The R project started off as a small endeavor by Ross Ihaka and Robert Gentleman at the University of Auckland in the early 1990s and found its way to a stable beta version by 2000. The syntax and interactivity of R was modeled after the S programming language. Martin Mächler of ETH Zurich convinced the two creators to make R's source code available as free software. This official happened in June 1995 when the creators released the source code under the terms of the Free Software Foundation's GNU general license. To learn more about the history of R see here and Wikipedia.

What is R?

R is a statistical computing language primary used for data analysis. While some may be wary of using the language (those who consider themselves not programmers), R is interpretted and easy to use. In other words, a full program does not have to be compiled to get things done. The syntax is intuitive, terse, and interactive. In just a one line of code, you can define a linear regression model:

lm(mpg ~ hp, data = mtcars)

And in another couple lines of code, we can fit several linear models and store them in a data frame:

library(tidyverse)
                    
mtcars %>% 
  group_by(cyl) %>% 
  nest() %>% 
  mutate(model = map(data, ~ lm(mpg ~ hp, data = .x)))
#>     cyl data             model
#>     dbl list             list
#> 1     6 tibble [7 × 10]  S3: lm
#> 2     4 tibble [11 × 10] S3: lm
#> 3     8 tibble [14 × 10] S3: lm

The code above employs a decent amount of magic to abstract away details someone performing data analysis are not concerned with typically. For example, map() handles the construction of a for loop, which performs a function – in this case lm() – on each of the nested data frames. nest() respects the group_by() call creates a list column within the data frame. To say the least, this data frame is a rich object which includes a list of grouped data and list of linear models.
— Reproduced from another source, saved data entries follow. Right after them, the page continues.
-- ==== Sys2Proof/Safety.lean ====
section
/-! DEFINITION. The terms the statements use: the canonical form of memory, when a Sorter core is at a word it runs, and
what a statement says stays the same. -/

namespace Sys2Proof

open Sys2Proof.Machine

/-- Memory in its one canonical form: addresses rise strictly, and no listed byte is the 0 that an unlisted address reads
as (log entry 9). -/
abbrev Memory.wf (m : List Host.Cell) : Prop := Tab.wf (fun _ => (0 : Byte)) m = true

/-- Frank's form (R559, R561): at most 16 records and 64 log entries; counters within 32 bits; the energy and its remainder
within their widths; the running millisecond and LOG_SEL in range; and the same of the records and of what a bank holds. -/
structure Machine.Frank.Sound (f : Frank) : Prop where
  ring : f.ring.length ≤ 16
  log : f.log.length ≤ 64
  audit : f.audit < 2 ^ 32
  ignored : f.ignored < 2 ^ 32
  remainder : f.remainder < 2 ^ 32
  energy : f.energy < 2 ^ 64
  nextSeq : f.nextSeq < 2 ^ 32
  logSel : f.logSel ≤ 63
  msCount : f.msCount < 16
  records : ∀ r ∈ f.ring, r.energy < 2 ^ 64 ∧ r.seq < 2 ^ 32
  banks : ∀ b, (f.bankA = some b ∨ f.bankB = some b) → b.log.length ≤ 64 ∧ b.audit < 2 ^ 32 ∧ b.ignored < 2 ^ 32 ∧
    b.remainder < 2 ^ 32 ∧ b.energy < 2 ^ 64 ∧ b.nextSeq < 2 ^ 32

/-- The form every step keeps: memory in its one canonical form, and Frank's. -/
structure Machine.State.Sound (s : Machine.State) : Prop where
  mem : Memory.wf s.mem
  frank : s.frank.Sound

/-- The command of a core instruction's row. -/
def Ulital.Kind.instr (k : Ulital.Kind) (core : BitVec 6) (w : Word) (e : CoreErr) : Instr :=
  match k with
  | .alu => .alu core w e | .alui => .alui core w e | .movi => .movi core w e | .movhi => .movhi core w e
  | .mul => .mul core w e | .div => .div core w e | .cmp => .cmp core w e | .cmpi => .cmpi core w e
  | .pred => .pred core w e | .bra => .bra core w e | .call => .call core w e | .jr => .jr core w e
  | .callr => .callr core w e | .sload => .sload core w e | .sstore => .sstore core w e | .load => .load core w e
  | .store => .store core w e | .amo => .amo core w e | .csrr => .csrr core w e | .csrw => .csrw core w e
  | .tld => .tld core w e | .tst => .tst core w e | .tmov => .tmov core w e | .tzero => .tzero core w e
  | .tset => .tset core w e | .tget => .tget core w e | .tldd => .tldd core w e | .tstd => .tstd core w e
  | .moveIntake => .moveIntake core w e | .moveCopy => .moveCopy core w e | .moveSend => .moveSend core w e
  | .press => .press core w e | .unpress => .unpress core w e | .spill => .spill core w e | .fetch => .fetch core w e
  | .fetchRecall => .fetchRecall core w e | .teddOp => .teddOp core w e | .teddRegrow => .teddRegrow core w e
  | .layout => .layout core w e | .deliver => .deliver core w e | .deliverLattice => .deliverLattice core w e
  | .notify => .notify core w e | .tileDrop => .tileDrop core w e | .tileRelabel => .tileRelabel core w e
  | .rstage => .rstage core w e | .eadv => .eadv core w e | .wait => .wait core w e | .signal => .signal core w e
  | .sread => .sread core w e | .fence => .fence core w e | .halt => .halt core w e | .brk => .brk core w e
  | .tret => .tret core w e

/-- The row is an engine instruction, after which engine work that can proceed does. -/
def Ulital.Kind.isEngine (k : Ulital.Kind) : Bool := Ulital.isC k

namespace Machine

/-- The fetch and the register files are sound: no class F error stands before the instruction's body. -/
def CoreErr.fetchOk : CoreErr → Bool
  | .code => false
  | .regfile _ => false
  | _ => true

/-- Core `c` is RUNNING and the word at its PC, `w`, is an instruction of row `k` of its image's version. -/
def State.fetches (s : State) (c : Nat) (w : Word) (k : Ulital.Kind) : Bool :=
  !s.stopped && s.coreState c == coreRunning && Ulital.kind? w == some k && Ulital.reservedZero w k &&
    (if s.isV1 c then Ulital.v1Ok w k else Ulital.urgOk w k)

/-- The guard of the word holds (R168). -/
def State.guarded (s : State) (c : Nat) (w : Word) : Bool := s.p c (Ulital.gpred w) == (Ulital.gsense w == 0)

/-- Core `c` runs the word `w` of row `k` now: PC valid, the guard true, no imprecise trap waiting. -/
def State.runs (s : State) (c : Nat) (w : Word) (k : Ulital.Kind) (e : CoreErr) : Bool :=
  s.fetches c w k && e.fetchOk && s.pcValid c && s.guarded c w && (s.imprecise? c).isNone

/-- The state with PC moved past the instruction. -/
def State.past (s : State) (c : Nat) : State := s.setPc c (s.pc c + 8)

/-- Register instances outside the list read as before. -/
def regsBut (s t : State) (l : List (Reg × Nat)) : Prop :=
  ∀ r i, i < 131072 → (r, i) ∉ l → t.reg r i = s.reg r i

/-- Only registers of core `c` differ in the register file: PC, SRT_INSTRET and those listed. -/
def coreRegs (s t : State) (c : Nat) (l : List Reg) : Prop :=
  regsBut s t ((Reg.SRT_PC :: Reg.SRT_INSTRET :: l).map (fun r => (r, c)))

/-- The instruction of core `c` retired: SRT_INSTRET counts it. -/
def retired (s t : State) (c : Nat) : Prop :=
  t.rd F.SRT_INSTRET_COUNT c = (s.rd F.SRT_INSTRET_COUNT c + 1) % 2 ^ 64

/-- PC is at the next word. -/
def nextPc (s t : State) (c : Nat) : Prop := t.pc c = (s.pc c + 8) % 2 ^ 32

/-- Nothing but the register file and the g registers differs; g register `r` of core `c` holds `v` and every other as
before. A write of g0 is discarded (R127). -/
def onlyG (s t : State) (c r : Nat) (v : Word) : Prop :=
  t = { s with regs := t.regs, gregs := t.gregs } ∧
    ∀ d q, q < 32 → t.g d q = if d = c ∧ q = r ∧ r ≠ 0 then v else s.g d q

/-- Nothing but the register file and the p registers differs; p register `r` of core `c` holds `v`. A write of p0 is
discarded (R127). -/
def onlyP (s t : State) (c r : Nat) (v : Bool) : Prop :=
  t = { s with regs := t.regs, pregs := t.pregs } ∧
    ∀ d q, q < 8 → t.p d q = if d = c ∧ q = r ∧ r ≠ 0 then v else s.p d q

/-- Nothing but the register file and the t registers differs; t register `r` of core `c` holds `v`. -/
def onlyT (s t : State) (c r : Nat) (v : Beat) : Prop :=
  t = { s with regs := t.regs, tregs := t.tregs } ∧
    ∀ d q, q < 16 → t.t d q = if d = c ∧ q = r then v else s.t d q

/-- Nothing but the register file and scratch differs; the bytes of core `c` from local address `a` on are `bs`. -/
def onlyScratch (s t : State) (c a : Nat) (bs : List Byte) : Prop :=
  t = { s with regs := t.regs, scratch := t.scratch } ∧
    ∀ d x, x < 262144 → t.scratchByte d x =
      if d = c ∧ a ≤ x ∧ x < a + bs.length then bs.getD (x - a) 0 else s.scratchByte d x

/-- Nothing but the register file differs. -/
def onlyRegs (s t : State) : Prop := t = { s with regs := t.regs }

/-- A class H trap of core `c` has entered its handler (R151): cause, detail, value, the saved PC; the handler's address;
IN_TRAP. -/
def trapped (s t : State) (c : Nat) (x : Trap) (imprecise : Bool) (pc : Nat) : Prop :=
  onlyRegs s t ∧ t.rd F.SRT_TRAP_CAUSE_CAUSE c = x.code % 2 ^ 8 ∧ t.rdb F.SRT_TRAP_CAUSE_IMPRECISE c = imprecise ∧
    t.rd F.SRT_TRAP_CAUSE_DETAIL c = x.detail % 2 ^ 4 ∧ t.rd F.SRT_TRAP_PC_PC c = pc % 2 ^ 32 ∧
    t.rd F.SRT_TRAP_VALUE_VALUE c = x.value % 2 ^ 64 ∧ t.rdb F.SRT_STATUS_IN_TRAP c = true ∧
    t.pc c = s.rd F.SRT_TRAP_VEC_ADDR c * 8 ∧ t.coreState c = coreRunning ∧
    coreRegs s t c [Reg.SRT_TRAP_CAUSE, Reg.SRT_TRAP_PC, Reg.SRT_TRAP_VALUE, Reg.SRT_STATUS] ∧
    t.reg Reg.SRT_INSTRET c = s.reg Reg.SRT_INSTRET c

/-- A trap of core `c` would enter a handler: one is enabled and none runs (R151, R153). -/
def State.handles (s : State) (c : Nat) : Bool := !s.rdb F.SRT_STATUS_IN_TRAP c && s.rdb F.SRT_TRAP_VEC_EN c

/-- Outside the `n` locations from `k` every byte of memory reads as before. -/
def memBut (s t : State) (k n : Nat) : Prop := ∀ j, (j < k ∨ k + n ≤ j) → t.byte j = s.byte j

end Machine
end Sys2Proof
end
One last important detail to note here is the use of library(tidyverse). library() loads a library that is not included in base R into the environment. These libraries are typically downloaded from repositories, with the most popular being CRAN, the Comprehensive R Archive Network. Base R comes with hundreds of useful and important functions for statistical analysis and data mining; however, in order for R to maintain stability, new features (breaking changes) have not been added in quite some time. As a result, innovation and creativity happens outside of the core base R source code.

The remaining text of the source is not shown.